### DATA FOR THIS EXERCISE
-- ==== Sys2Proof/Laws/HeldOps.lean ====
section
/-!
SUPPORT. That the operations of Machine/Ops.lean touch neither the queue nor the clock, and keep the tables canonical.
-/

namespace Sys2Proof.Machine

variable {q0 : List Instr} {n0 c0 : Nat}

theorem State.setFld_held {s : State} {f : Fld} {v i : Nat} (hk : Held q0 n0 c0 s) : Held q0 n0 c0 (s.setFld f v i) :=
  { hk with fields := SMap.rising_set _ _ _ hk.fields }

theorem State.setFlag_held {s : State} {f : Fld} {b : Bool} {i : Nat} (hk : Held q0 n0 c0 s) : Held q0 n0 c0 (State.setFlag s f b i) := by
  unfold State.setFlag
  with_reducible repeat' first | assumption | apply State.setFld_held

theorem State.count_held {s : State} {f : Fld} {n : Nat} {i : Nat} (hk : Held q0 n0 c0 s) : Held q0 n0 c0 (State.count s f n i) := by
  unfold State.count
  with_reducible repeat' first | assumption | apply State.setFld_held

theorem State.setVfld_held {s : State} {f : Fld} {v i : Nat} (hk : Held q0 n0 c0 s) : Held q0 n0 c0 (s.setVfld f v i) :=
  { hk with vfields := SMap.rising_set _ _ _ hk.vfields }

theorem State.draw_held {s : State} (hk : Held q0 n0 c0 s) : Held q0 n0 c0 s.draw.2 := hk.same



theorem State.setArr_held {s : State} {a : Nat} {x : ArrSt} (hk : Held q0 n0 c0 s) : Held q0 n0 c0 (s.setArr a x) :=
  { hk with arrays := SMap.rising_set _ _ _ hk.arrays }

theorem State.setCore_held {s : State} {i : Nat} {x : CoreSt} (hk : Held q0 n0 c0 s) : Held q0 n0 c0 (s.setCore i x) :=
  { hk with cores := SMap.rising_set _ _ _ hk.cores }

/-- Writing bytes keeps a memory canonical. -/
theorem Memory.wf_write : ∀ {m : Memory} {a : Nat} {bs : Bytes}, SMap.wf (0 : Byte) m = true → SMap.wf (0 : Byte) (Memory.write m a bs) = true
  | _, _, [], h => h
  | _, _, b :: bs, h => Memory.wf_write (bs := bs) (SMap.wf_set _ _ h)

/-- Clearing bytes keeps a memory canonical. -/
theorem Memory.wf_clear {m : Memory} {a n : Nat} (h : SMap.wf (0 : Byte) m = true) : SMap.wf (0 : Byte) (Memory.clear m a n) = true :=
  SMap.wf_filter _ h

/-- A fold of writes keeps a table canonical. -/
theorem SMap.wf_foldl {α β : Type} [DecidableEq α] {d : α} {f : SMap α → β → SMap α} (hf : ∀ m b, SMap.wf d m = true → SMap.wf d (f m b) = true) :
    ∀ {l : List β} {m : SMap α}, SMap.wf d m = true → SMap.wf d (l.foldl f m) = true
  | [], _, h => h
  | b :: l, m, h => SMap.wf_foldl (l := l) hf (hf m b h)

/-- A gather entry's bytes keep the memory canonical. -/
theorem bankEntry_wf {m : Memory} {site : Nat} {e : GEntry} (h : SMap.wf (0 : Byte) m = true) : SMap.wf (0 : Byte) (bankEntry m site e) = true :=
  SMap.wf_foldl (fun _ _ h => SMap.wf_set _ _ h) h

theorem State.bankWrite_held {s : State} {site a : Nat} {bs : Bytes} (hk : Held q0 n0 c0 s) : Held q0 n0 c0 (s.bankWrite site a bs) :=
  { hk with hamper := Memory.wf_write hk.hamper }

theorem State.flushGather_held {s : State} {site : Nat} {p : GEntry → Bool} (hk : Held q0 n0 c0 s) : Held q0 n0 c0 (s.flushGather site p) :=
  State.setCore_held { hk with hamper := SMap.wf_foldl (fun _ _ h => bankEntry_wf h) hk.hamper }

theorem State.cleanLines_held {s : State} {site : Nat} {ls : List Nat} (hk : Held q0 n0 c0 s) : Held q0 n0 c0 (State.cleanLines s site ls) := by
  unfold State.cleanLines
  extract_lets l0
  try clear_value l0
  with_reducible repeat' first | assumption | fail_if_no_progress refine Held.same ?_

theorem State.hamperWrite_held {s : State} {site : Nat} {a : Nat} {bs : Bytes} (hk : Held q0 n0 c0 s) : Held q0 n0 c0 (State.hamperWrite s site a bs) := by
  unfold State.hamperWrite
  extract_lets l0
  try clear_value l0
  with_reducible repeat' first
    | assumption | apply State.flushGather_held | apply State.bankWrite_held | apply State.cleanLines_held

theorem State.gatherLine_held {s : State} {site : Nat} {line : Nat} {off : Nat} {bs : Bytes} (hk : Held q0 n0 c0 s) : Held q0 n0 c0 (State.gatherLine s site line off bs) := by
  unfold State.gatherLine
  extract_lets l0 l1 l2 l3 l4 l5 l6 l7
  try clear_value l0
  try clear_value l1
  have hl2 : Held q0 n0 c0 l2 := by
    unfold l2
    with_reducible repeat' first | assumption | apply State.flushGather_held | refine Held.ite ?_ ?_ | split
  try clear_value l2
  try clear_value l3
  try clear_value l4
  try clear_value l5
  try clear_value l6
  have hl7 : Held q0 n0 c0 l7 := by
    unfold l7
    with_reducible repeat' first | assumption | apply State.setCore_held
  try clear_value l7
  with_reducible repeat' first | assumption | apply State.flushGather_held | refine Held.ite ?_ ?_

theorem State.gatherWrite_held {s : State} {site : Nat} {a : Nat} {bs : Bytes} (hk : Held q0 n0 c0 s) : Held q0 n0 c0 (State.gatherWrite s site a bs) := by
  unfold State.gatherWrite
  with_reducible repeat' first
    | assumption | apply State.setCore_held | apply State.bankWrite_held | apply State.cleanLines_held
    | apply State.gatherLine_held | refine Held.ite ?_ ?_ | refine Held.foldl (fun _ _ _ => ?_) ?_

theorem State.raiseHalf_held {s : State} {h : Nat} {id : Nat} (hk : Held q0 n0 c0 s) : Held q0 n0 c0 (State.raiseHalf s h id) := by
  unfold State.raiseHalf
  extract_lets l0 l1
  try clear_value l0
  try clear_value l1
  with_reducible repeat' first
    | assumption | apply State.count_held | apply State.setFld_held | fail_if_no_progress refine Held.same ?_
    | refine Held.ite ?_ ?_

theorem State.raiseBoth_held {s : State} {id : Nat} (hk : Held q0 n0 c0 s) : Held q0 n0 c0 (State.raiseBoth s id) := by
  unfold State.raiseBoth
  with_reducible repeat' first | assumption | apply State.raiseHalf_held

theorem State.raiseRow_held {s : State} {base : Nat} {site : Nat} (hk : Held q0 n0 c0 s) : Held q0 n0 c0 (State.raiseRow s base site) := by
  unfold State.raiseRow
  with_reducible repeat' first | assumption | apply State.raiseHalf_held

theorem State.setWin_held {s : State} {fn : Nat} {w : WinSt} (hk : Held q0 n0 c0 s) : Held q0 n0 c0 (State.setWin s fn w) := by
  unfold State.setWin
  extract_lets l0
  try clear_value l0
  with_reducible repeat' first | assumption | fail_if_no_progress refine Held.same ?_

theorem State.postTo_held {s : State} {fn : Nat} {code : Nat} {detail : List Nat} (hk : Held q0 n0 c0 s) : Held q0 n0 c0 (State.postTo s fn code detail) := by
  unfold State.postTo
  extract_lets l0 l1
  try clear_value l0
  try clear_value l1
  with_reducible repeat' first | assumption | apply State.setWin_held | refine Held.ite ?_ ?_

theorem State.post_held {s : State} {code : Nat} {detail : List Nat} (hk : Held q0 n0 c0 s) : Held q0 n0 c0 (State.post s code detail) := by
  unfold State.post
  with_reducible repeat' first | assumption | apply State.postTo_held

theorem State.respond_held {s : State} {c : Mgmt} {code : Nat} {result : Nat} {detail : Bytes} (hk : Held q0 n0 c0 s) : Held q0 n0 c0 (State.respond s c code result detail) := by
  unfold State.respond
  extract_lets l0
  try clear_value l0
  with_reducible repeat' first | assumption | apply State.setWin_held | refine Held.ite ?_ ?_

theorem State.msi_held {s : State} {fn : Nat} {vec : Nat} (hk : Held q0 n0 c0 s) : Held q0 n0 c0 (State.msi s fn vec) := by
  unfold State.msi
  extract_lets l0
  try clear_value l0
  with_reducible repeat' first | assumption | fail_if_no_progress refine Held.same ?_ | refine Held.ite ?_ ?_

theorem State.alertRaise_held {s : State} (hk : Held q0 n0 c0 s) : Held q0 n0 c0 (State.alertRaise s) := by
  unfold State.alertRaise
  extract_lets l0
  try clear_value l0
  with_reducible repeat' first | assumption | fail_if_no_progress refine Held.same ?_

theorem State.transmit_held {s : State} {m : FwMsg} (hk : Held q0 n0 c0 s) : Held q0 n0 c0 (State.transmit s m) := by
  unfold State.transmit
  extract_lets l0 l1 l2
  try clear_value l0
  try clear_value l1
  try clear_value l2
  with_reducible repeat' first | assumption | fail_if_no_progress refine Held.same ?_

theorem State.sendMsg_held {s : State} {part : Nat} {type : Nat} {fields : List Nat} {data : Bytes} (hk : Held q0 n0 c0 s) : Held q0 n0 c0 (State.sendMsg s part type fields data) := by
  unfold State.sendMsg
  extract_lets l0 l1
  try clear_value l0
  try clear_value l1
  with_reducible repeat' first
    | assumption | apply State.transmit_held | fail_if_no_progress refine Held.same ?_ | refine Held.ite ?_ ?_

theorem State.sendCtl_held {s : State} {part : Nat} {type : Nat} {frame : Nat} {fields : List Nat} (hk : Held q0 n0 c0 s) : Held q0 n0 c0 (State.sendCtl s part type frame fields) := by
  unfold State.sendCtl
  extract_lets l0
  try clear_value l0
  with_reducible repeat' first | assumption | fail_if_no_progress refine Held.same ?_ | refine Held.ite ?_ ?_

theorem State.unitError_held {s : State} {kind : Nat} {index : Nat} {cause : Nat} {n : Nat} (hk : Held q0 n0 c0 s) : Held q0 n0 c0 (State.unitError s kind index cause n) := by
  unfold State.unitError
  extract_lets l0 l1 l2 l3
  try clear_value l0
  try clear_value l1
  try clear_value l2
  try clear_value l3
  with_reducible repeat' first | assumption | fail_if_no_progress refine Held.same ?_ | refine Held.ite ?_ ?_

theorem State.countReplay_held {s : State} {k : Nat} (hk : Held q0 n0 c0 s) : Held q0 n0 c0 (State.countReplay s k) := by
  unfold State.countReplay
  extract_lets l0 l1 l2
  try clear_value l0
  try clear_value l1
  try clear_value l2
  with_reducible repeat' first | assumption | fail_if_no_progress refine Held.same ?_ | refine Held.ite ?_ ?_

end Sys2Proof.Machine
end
######
## [INSTRUCTIONS FOR THE TASK]
Copy out each line of the records where the string "have" appears.

## [OUTPUT BELOW]
  have hl2 : Held q0 n0 c0 l2 := by
  have hl7 : Held q0 n0 c0 l7 := by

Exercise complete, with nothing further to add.